*How to complete this task*: Which lines of the data below include the string "ctxSel"? Return each of them.

*Provided entries*:

/-- With RESET_N not low: bit 0 equal to TB_RUN changes nothing; bit 0 at 1 while TB_RUN is 0 sets it, with the CLK count 0 and the stored divider in force; bit 0 at 0 while TB_RUN is 1 clears it and abandons the CLK count. The timestamp and everything else stay. TB_CTRL reads 01h while TB_RUN is 1 and else 00h. (That an abandoned CLK count is 0 is the model's choice, log 13.) [derived: spec/04_timebase_interval_sources_and_posted_events.md, section 1.2, spec/08_host_bus_and_register_window.md, section 6] -/
def Obligations.TbCtrlStopsAndStartsTheTimebase : Prop :=
  ∀ (s : State) (b : Byte), s.resetLow = false →
    (b.getLsbD 0 = s.tbRun → exec (.tbCtrl b) s = .next { s with dataOut := none }) ∧
    (b.getLsbD 0 = true → s.tbRun = false →
      exec (.tbCtrl b) s = .next { s with dataOut := none, tbRun := true, clkCount := 0, intervalDivider := s.divider }) ∧
    (b.getLsbD 0 = false → s.tbRun = true → exec (.tbCtrl b) s = .next { s with dataOut := none, tbRun := false, clkCount := 0 }) ∧
    (s.windowRead .tbCtrl).toNat = (if s.tbRun then 1 else 0)

/-- With RESET_N not low: LOW_BYTE_READ of a view drives the low byte of the view's value, as the low address reads, and stores the value's high byte in that view's latch alone; nothing else changes; the high address, one above the low, then reads that high byte, so the two halves are the value the view had. The views show: the latch's stamp; AGE_PERIOD; the stored divider; the timestamp; bit k of LINE_RAW and LINE_QUAL the raw and qualified level of line k; period and count of the timer that TIMER_SEL selects, the BUDGET of the class that BUDGET_SEL selects, grant stamp and remaining budget of the context at the level in CTX_SEL, each 0 when the selector reaches no record. A high address reads its view's latch in any state; of a page view whose selector reaches no record it reads 00h (the model's choice between rules, log 8). [derived: spec/08_host_bus_and_register_window.md, section 2.1, spec/08_host_bus_and_register_window.md, section 3.1, spec/03_line_inputs.md, section 7, spec/04_timebase_interval_sources_and_posted_events.md, section 1.1, spec/04_timebase_interval_sources_and_posted_events.md, section 1.3, spec/04_timebase_interval_sources_and_posted_events.md, section 2.1, spec/05_arbitration.md, section 3.1, spec/06_service_contexts_and_the_nesting_stack.md, section 2.3, spec/06_service_contexts_and_the_nesting_stack.md, section 4.3, spec/07_service_budgets_and_alerts.md, section 1.1] -/
def Obligations.LowByteReadLatchesTheHighByte : Prop :=
  ∀ (s : State) (v : View), s.resetLow = false →
    let x : Nat := (s.viewWord v).toNat
    let t : State := { s with
      dataOut := some (BitVec.ofNat 8 (x % 256)), readLatch := s.readLatch.set (viewIndex v) (BitVec.ofNat 8 (x / 256)) }
    exec (.lowByteRead v) s = .next t ∧
    (∀ u : View, u ≠ v → t.latched u = s.latched u) ∧
    (s.windowRead v.low).toNat = x % 256 ∧ (t.windowRead v.high).toNat = x / 256 ∧ v.high.addr = v.low.addr + 1 ∧
    s.viewWord .latchStamp = s.latch.stamp ∧ s.viewWord .agePeriod = s.agePeriod ∧ s.viewWord .tbDiv = s.divider ∧
    s.viewWord .stamp = s.timestamp ∧
    (∀ k : Fin 16, (s.viewWord .lineRaw).getLsbD k.val = s.lines[k].raw ∧ (s.viewWord .lineQual).getLsbD k.val = s.lines[k].qual) ∧
    (∀ n : Fin 4, s.timerSel.toNat = n.val →
      s.viewWord .timerPeriod = s.timers[n].period ∧ s.viewWord .timerCount = s.timers[n].count ∧
      s.windowRead .timerPeriodH = s.latched .timerPeriod ∧ s.windowRead .timerCountH = s.latched .timerCount) ∧
    (∀ c : Fin 8, s.budgetSel.toNat = c.val →
      s.viewWord .budget = s.budgets[c].budget ∧ s.windowRead .budgetH = s.latched .budget) ∧
    (∀ c : Context, s.stack[s.ctxSel.toNat]? = some c →
      s.viewWord .ctxStamp = c.grantStamp ∧ s.viewWord .ctxBudget = c.remaining ∧
      s.windowRead .ctxStampH = s.latched .ctxStamp ∧ s.windowRead .ctxBudgetH = s.latched .ctxBudget) ∧
    (∀ u ∈ ([.latchStamp, .agePeriod, .tbDiv, .stamp, .lineRaw, .lineQual] : List View), s.windowRead u.high = s.latched u) ∧
    (4 ≤ s.timerSel.toNat → ∀ u ∈ ([.timerPeriod, .timerCount] : List View), s.viewWord u = 0 ∧ s.windowRead u.high = 0) ∧
    (8 ≤ s.budgetSel.toNat → s.viewWord .budget = 0 ∧ s.windowRead .budgetH = 0) ∧
    (s.stack.length ≤ s.ctxSel.toNat → ∀ u ∈ ([.ctxStamp, .ctxBudget] : List View), s.viewWord u = 0 ∧ s.windowRead u.high = 0)

/-- With RESET_N not low: a write to SRC_SEL, CTX_SEL, TIMER_SEL, BUDGET_SEL or POST_SRC stores the whole byte and changes nothing else; a write to any other register with no row of its own changes nothing. Each of the five selectors reads the byte it holds. [derived: spec/08_host_bus_and_register_window.md, section 1.1, spec/08_host_bus_and_register_window.md, section 3.1, spec/04_timebase_interval_sources_and_posted_events.md, section 3] -/
def Obligations.RegisterWriteStoresASelectorOrIsIgnored : Prop :=
  ∀ (s : State) (b : Byte), s.resetLow = false →
    exec (.registerWrite .srcSel b) s = .next { s with dataOut := none, srcSel := b } ∧
    exec (.registerWrite .ctxSel b) s = .next { s with dataOut := none, ctxSel := b } ∧
    exec (.registerWrite .timerSel b) s = .next { s with dataOut := none, timerSel := b } ∧
    exec (.registerWrite .budgetSel b) s = .next { s with dataOut := none, budgetSel := b } ∧
    exec (.registerWrite .postSrc b) s = .next { s with dataOut := none, postSrc := b } ∧
    (∀ r : Reg, (Instr.registerWrite r b).wf = true → r ∉ ([.srcSel, .ctxSel, .timerSel, .budgetSel, .postSrc] : List Reg) →
      exec (.registerWrite r b) s = .next { s with dataOut := none }) ∧
    s.windowRead .srcSel = s.srcSel ∧ s.windowRead .ctxSel = s.ctxSel ∧ s.windowRead .timerSel = s.timerSel ∧
    s.windowRead .budgetSel = s.budgetSel ∧ s.windowRead .postSrc = s.postSrc

/-- For every well-formed command and state: unless the command is TAKE, CLEAR, RESET_N_LOW or RESET_N_RELEASE the event latch stays; unless it is END_SERVICE, UNWIND, FLUSH, CLEAR, POST, TIMER_ARM, TIMER_STOP, RESET_N_LOW or RESET_N_RELEASE CMD_STATUS stays; unless it is LOW_BYTE_READ of a view, RESET_N_LOW or RESET_N_RELEASE that view's read latch stays, whatever ticks, CLEAR, pushes, pops, selector writes and reads of other views do. In every state CMD_STATUS reads 00h to 08h for OK, NO_CONTEXT, NOT_IN_SERVICE, OUT_OF_ORDER, BAD_SOURCE, BAD_TIMER, DISABLED, DROPPED and REPLACED; LATCH_HDR the result in bits 7:6 (0 NONE, 1 EVENT, 2 EMPTY, 3 NO_CONTEXT) and the kind in bits 2:0 (0 none, 1 RISE to 5 INTERVAL); LATCH_SRC the source's number, LATCH_DATUM the datum, and LATCH_MISSED the missed count, which is at most 255 in every state a run reaches. [derived: spec/06_service_contexts_and_the_nesting_stack.md, section 4.3, spec/08_host_bus_and_register_window.md, section 2.1, spec/08_host_bus_and_register_window.md, section 3.3, spec/08_host_bus_and_register_window.md, section 6] -/
def Obligations.LatchesAndAnswerChangeOnlyAtTheirCommands : Prop :=
  ∀ (s t : State) (c : Instr),
    (c.wf = true → exec c s = .next t → c ≠ .resetNLow → c ≠ .resetNRelease →
      (c ≠ .take → (∀ b, c ≠ .clear b) → t.latch = s.latch) ∧
      ((∀ b, c ≠ .endService b ∧ c ≠ .unwind b ∧ c ≠ .flush b ∧ c ≠ .clear b ∧ c ≠ .post b ∧ c ≠ .timerArm b ∧ c ≠ .timerStop b) →
        t.cmdStatus = s.cmdStatus) ∧
      (∀ v : View, c ≠ .lowByteRead v → t.latched v = s.latched v)) ∧
    (s.windowRead .cmdStatus).toNat = (match s.cmdStatus with
      | .ok => 0 | .noContext => 1 | .notInService => 2 | .outOfOrder => 3 | .badSource => 4 | .badTimer => 5 | .disabled => 6
      | .dropped => 7 | .replaced => 8) ∧
    (s.windowRead .latchHdr).toNat = (match s.latch.result with | .none => 0 | .event => 64 | .empty => 128 | .noContext => 192) +
      (match s.latch.kind with | none => 0 | some .rise => 1 | some .fall => 2 | some .level => 3 | some .post => 4 | some .interval => 5) ∧
    (s.windowRead .latchSrc).toNat = s.latch.source.val ∧ s.windowRead .latchDatum = s.latch.datum ∧
    (s.latch.missed ≤ 255 → (s.windowRead .latchMissed).toNat = s.latch.missed)

/-- For every well-formed command and state: unless the command is GRANT, ACKNOWLEDGE_CYCLE, END_SERVICE, UNWIND, CLEAR, RESET_N_LOW or RESET_N_RELEASE the stack keeps its depth and its contexts' sources; unless it is ALERT_FLAGS, CLEAR, RESET_N_LOW or RESET_N_RELEASE every set alert flag stays set; unless it is TICK, BUDGET_EXPIRY, RESET_N_LOW or RESET_N_RELEASE ALERT_SOURCE stays. [derived: spec/06_service_contexts_and_the_nesting_stack.md, section 1, spec/06_service_contexts_and_the_nesting_stack.md, section 2.3, spec/07_service_budgets_and_alerts.md, section 3.1, spec/07_service_budgets_and_alerts.md, section 3.4] -/
def Obligations.StackDepthAndAlertFlagsChangeOnlyAtTheirCommands : Prop :=
  ∀ (s t : State) (c : Instr), c.wf = true → exec c s = .next t → c ≠ .resetNLow → c ≠ .resetNRelease →
    (c ≠ .grant → (∀ cs a, c ≠ .acknowledgeCycle cs a) → (∀ b, c ≠ .endService b ∧ c ≠ .unwind b ∧ c ≠ .clear b) →
      t.stack.map Context.source = s.stack.map Context.source) ∧
    ((∀ b, c ≠ .alertFlags b ∧ c ≠ .clear b) →
      (s.flags.budget = true → t.flags.budget = true) ∧ (s.flags.poolLow = true → t.flags.poolLow = true) ∧
      (s.flags.poolEmpty = true → t.flags.poolEmpty = true) ∧ (s.flags.missed = true → t.flags.missed = true)) ∧
    ((∀ w, c ≠ .tick w) → c ≠ .budgetExpiry → t.alertSource = s.alertSource)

*Expected answer*:
    (∀ c : Context, s.stack[s.ctxSel.toNat]? = some c →
    (s.stack.length ≤ s.ctxSel.toNat → ∀ u ∈ ([.ctxStamp, .ctxBudget] : List View), s.viewWord u = 0 ∧ s.windowRead u.high = 0)
    exec (.registerWrite .ctxSel b) s = .next { s with dataOut := none, ctxSel := b } ∧
    (∀ r : Reg, (Instr.registerWrite r b).wf = true → r ∉ ([.srcSel, .ctxSel, .timerSel, .budgetSel, .postSrc] : List Reg) →
    s.windowRead .srcSel = s.srcSel ∧ s.windowRead .ctxSel = s.ctxSel ∧ s.windowRead .timerSel = s.timerSel ∧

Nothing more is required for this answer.